/-- A wait for write-backs that no peer answers ends when they time out (R196, R201). -/
def State.expireVictims (s : State) (g : Nat) (ls : List Nat) (fuel : Nat) : State :=
  match fuel with
  | 0 => s
  | n + 1 =>
    match s.writesTo g ls with
    | some i => ({ s with now := max s.now ((((s.cluster g).victims[i]?).elim 0 Victim.since) + s.tmo) }.victimTimeout g i false).expireVictims g ls n
    | none => s

/-- Whether the entry at place `i` of core `k`'s store buffer may be performed now; a change of SPWAYS holds its cluster's (R178), and a
stopped die its own (R397); a store follows the posted ones of its context to its line, and one that misses waits for a slot of its home slice (R181). -/
def State.mayPerform (s : State) (k i : Nat) : Bool :=
  s.mayPass (s.core k).storeBuffer i && !(s.cluster (clusterOfCore k)).busy && !(s.die (dieOfCore k)).stopped &&
  match (s.core k).storeBuffer[i]? with
  | some e => ((s.core k).posted.all fun d => d.cid ≠ e.cid || !s.sameLine d e || (match e.kind with
    | .store x _ _ => remoteScratch (clusterOf e.cid) x || s.silent x.pa
    | _ => true)) && (match e.kind with
    | .store x n _ => !s.slotsFull (clusterOf e.cid) x n
    | .written ls => (s.writesTo (clusterOf e.cid) ls).isNone
    | _ => true)
  | none => false

/-- Whether the posted message at place `i` may be performed now: a change of SPWAYS of its target holds it at the bank units (R178), and a
silent peer never answers it. -/
def State.mayLand (s : State) (k i : Nat) : Bool :=
  s.mayPass (s.core k).posted i && match (s.core k).posted[i]? with
  | some e => (match e.kind with
    | .store x _ _ => !s.changing x.pa && !s.silent x.pa
    | _ => true)
  | none => true

/-- A posted message times out (R196): performed or not, the issuing core's control context is told. An element of a vector store is not performed,
and its instruction's record tells (R164). -/
def State.postedEnds (s : State) (k i : Nat) (performed : Bool) : State :=
  match (s.core k).posted[i]? with
  | some e =>
    let pa := match e.kind with
      | .store x _ _ => x.pa
      | _ => 0
    let gone := s.modCore k fun c => { c with posted := c.posted.eraseIdx i }
    if e.vec.isSome then gone.elemDone k e (some (28, pa))
    else (if performed then s.performPosted k i else gone).postedTimeout e.cid e.task pa
  | none => s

_____

## Exercise details
Can you write out the lines above, from the first one through the one containing "cluster's (R178), and a", exactly as they appear and nothing more?

## Result
/-- A wait for write-backs that no peer answers ends when they time out (R196, R201). -/
def State.expireVictims (s : State) (g : Nat) (ls : List Nat) (fuel : Nat) : State :=
  match fuel with
  | 0 => s
  | n + 1 =>
    match s.writesTo g ls with
    | some i => ({ s with now := max s.now ((((s.cluster g).victims[i]?).elim 0 Victim.since) + s.tmo) }.victimTimeout g i false).expireVictims g ls n
    | none => s

/-- Whether the entry at place `i` of core `k`'s store buffer may be performed now; a change of SPWAYS holds its cluster's (R178), and a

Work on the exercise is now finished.